Both Bender and Marquis strongly agree that if AI were to be used for psychological purposes, impacted communities, people with lived mental health experiences, community advocates, and mental health experts need to be key stakeholders in the development process, rather than just anonymous users or data subjects.

To Morris, Koko’s main goal is to create more accessible and affordable mental health services for underserved individuals. “We pulled the feature anyway and I wanted to unravel the concern as a thought piece, to help reign in enthusiasm about gpt3 replacing therapists,” he told Motherboard.

“I think everyone wants to be helping. It sounds like people have identified insufficient mental health care resources as a problem, but then rather than working to increase resources (more funding for training and hiring mental health care workers) technologists want to find a short cut. And because GPT-3 and its ilk can output plausible sounding text on any topic, they can look like a solution,” Bender said.

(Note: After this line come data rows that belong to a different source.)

-- ==== Sys2Proof/Machine/Control.lean ====
section
/-! DEFINITION. Reading and writing the control registers, with the TLB and MPU operations that a write starts
(46_other_control.md rules R354 and R355). -/

namespace Sys2Proof.Machine

/-- A control register is there in a configuration (10_state.md rule R30; D12, D15, D24; log 40). -/
def ctlPresent (c : Config) : CtlReg → Bool
  | .status => true
  | .estatus => true
  | .bstatus => true
  | .ienable => !c.hasEic
  | .ipending => true
  | .cpuid => true
  | .exception => c.excInfo
  | .pteaddr => c.hasMmu
  | .tlbacc => c.hasMmu
  | .tlbmisc => c.hasMmu
  | .eccinj => false
  | .badaddr => c.excInfo
  | .config => c.hasConfigReg
  | .mpubase => c.hasMpu
  | .mpuacc => c.hasMpu
  | .reserved _ => false

/-- ipending: the enabled interrupt inputs that are asserted, 0 with an EIC (10_state.md rule R45, D24). -/
def State.ipending (s : State) : Word := if s.cfg.hasEic then 0 else s.pins.irq &&& s.ienable

/-- The word that `rdctl` reads; write-only and reserved fields read 0 (rule R354), and so does mpuacc.C while mpubase
selects an instruction region (10_state.md rule R65). DESIGN CHOICE, log 42: which region mpubase selects is judged at the
read. mpuacc keeps the C written or loaded, so one loaded for a data region reads 0 once mpubase.D is cleared, and one
written while D is 0 reads 1 once D is set; the spec says of no change of D what it does to C. -/
def State.readCtl (s : State) : CtlReg → Word
  | .status => s.status.toWord
  | .estatus => s.estatus.toWord
  | .bstatus => s.bstatus.toWord
  | .ienable => s.ienable
  | .ipending => s.ipending
  | .cpuid => s.cfg.cpuid
  | .exception => causeWord s.cause
  | .pteaddr => s.pteaddr.toWord
  | .tlbacc => s.tlbacc.toWord
  | .tlbmisc => s.tlbmisc.toWord
  | .eccinj => 0
  | .badaddr => s.badaddr
  | .config => s.config.toWord
  | .mpubase => s.mpubase.toWord
  | .mpuacc => { s.mpuacc with c := s.mpuacc.c && s.mpubase.d }.toWord
  | .reserved _ => 0

/-- status after a `wrctl`: the implemented fields of the value, but CRS and NMI keep theirs (10_state.md rule R41). -/
def Status.write (c : Config) (old : Status) (v : Word) : Status :=
  { (Status.ofWord v).implement c with crs := old.crs, nmi := old.nmi }

/-- A `wrctl` to tlbacc: the register, and with WE the TLB entry that pteaddr.VPN and WAY select, after which WAY goes on
to the next way (20_memory.md rule R135). -/
def State.writeTlbacc (s : State) (v : Word) : State :=
  let a := Tlbacc.ofWord s.cfg v
  if s.tlbmisc.we then
    { s with
      tlbacc := a
      tlb := s.tlb.set (tlbSlot s.cfg s.pteaddr.vpn s.tlbmisc.way) (a.entry s.pteaddr.vpn s.tlbmisc.pid)
      tlbmisc := { s.tlbmisc with way := (s.tlbmisc.way + 1) &&& s.cfg.wayMask } }
  else { s with tlbacc := a }

/-- A `wrctl` to tlbmisc: the register, and with RD a read of the TLB entry that pteaddr.VPN and the WAY written select
(20_memory.md rule R136). -/
def State.writeTlbmisc (s : State) (v : Word) : State :=
  let m := Tlbmisc.write s.cfg s.tlbmisc v
  if tlbmiscRd v then
    let e := s.tlb.getD (tlbSlot s.cfg s.pteaddr.vpn m.way) TlbEntry.unused
    { s with
      tlbmisc := { m with pid := e.pid }
      tlbacc := e.toTlbacc
      pteaddr := { s.pteaddr with vpn := (s.pteaddr.vpn &&& s.cfg.lineMask) ||| (e.vpn &&& ~~~s.cfg.lineMask) } }
  else { s with tlbmisc := m }

/-- The MPU region that mpubase selects (20_memory.md rules R153 and R154). -/
def State.selectedRegion (s : State) : Option MpuRegion :=
  (if s.mpubase.d then s.mpuData else s.mpuInstr)[s.mpubase.index.toNat]?

/-- The region that a region write makes; an instruction region has C as 0 (rule R154). -/
def State.regionWritten (s : State) (a : Mpuacc) : MpuRegion :=
  { base := s.mpubase.base, extent := a.extent, c := a.c && s.mpubase.d, perm := a.perm }

/-- The region write operation (rule R154): the old attributes may still be used for a while
(70_reset_and_hazards.md rule R501; log 22). -/
def State.writeRegion (s : State) (old : MpuRegion) (a : Mpuacc) : State :=
  { s with
    mpuacc := a
    mpuData := if s.mpubase.d then s.mpuData.set s.mpubase.index.toNat (s.regionWritten a) else s.mpuData
    mpuInstr := if s.mpubase.d then s.mpuInstr else s.mpuInstr.set s.mpubase.index.toNat (s.regionWritten a)
    mpuOld := { isData := s.mpubase.d, index := s.mpubase.index.toNat, attrs := old } :: s.mpuOld }

/-- The region read operation (rule R153). -/
def State.readRegion (s : State) (r : MpuRegion) : State :=
  { s with
    mpubase := { s.mpubase with base := r.base }
    mpuacc := { extent := r.extent, c := r.c, perm := r.perm } }

/-- A `wrctl` to mpuacc (rules R153 and R154). With RD and WR both 1, or a region that does not exist, the model refuses
(U16; log 24). -/
def State.writeMpuacc (s : State) (v : Word) : Except Refusal State :=
  let a := Mpuacc.ofWord s.cfg v
  if mpuaccRd v && mpuaccWr v then .error .mpuReadAndWrite
  else if mpuaccRd v || mpuaccWr v then
    match s.selectedRegion with
    | none => .error .noSuchMpuRegion
    | some r => .ok (if mpuaccWr v then s.writeRegion r a else s.readRegion r)
  else .ok { s with mpuacc := a }

/-- `WriteCtl(n, v)` (rule R355): the writable fields of a control register that is there; a write to a read-only
register is ignored (D26). Every write but those to mpubase and mpuacc flushes the pipeline (20_memory.md rule R155).
The bits of ienable without a connected irq input stay as the configuration has them (log 5). -/
def State.writeCtl (s : State) (n : CtlReg) (v : Word) : Except Refusal State :=
  match n with
  | .status =>
    let t := Status.write s.cfg s.status v
    if t.prs ≤ s.cfg.numShadow then .ok { s with status := t, mpuOld := [] } else .error .noSuchRegisterSet
  | .estatus => .ok { s with estatus := (Status.ofWord v).implement s.cfg, mpuOld := [] }
  | .bstatus => .ok { s with bstatus := (Status.ofWord v).implement s.cfg, mpuOld := [] }
  | .ienable => .ok { s with ienable := s.cfg.ienableOf v, mpuOld := [] }
  | .ipending => .ok s.flushPipeline
  | .cpuid => .ok s.flushPipeline
  | .exception => .ok s.flushPipeline
  | .pteaddr => .ok { s with pteaddr := Pteaddr.ofWord v, mpuOld := [] }
  | .tlbacc => .ok (s.writeTlbacc v).flushPipeline
  | .tlbmisc => .ok (s.writeTlbmisc v).flushPipeline
  | .eccinj => .error .reservedControl
  | .badaddr => .ok s.flushPipeline
  | .config => .ok { s with config := ConfigReg.ofWord s.cfg v, mpuOld := [] }
  | .mpubase => .ok { s with mpubase := Mpubase.ofWord s.cfg v }
  | .mpuacc => s.writeMpuacc v
  | .reserved _ => .error .reservedControl

end Sys2Proof.Machine
end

“From the real need for more accessible mental health resources to AI being a relatively cheap and scalable way to make money in the right application, there are a myriad of reasons that AI researchers and practitioners might want to employ AI for psychological purposes,” Marquis said. “Computer science programs are just beginning to teach ethics and human-centered AI is a relatively new field of study, so some might not see the warnings until too late. Perhaps least charitably, it can be convenient to ignore warnings about not personifying AI when you’re in a field that values efficiency and advancement over all.”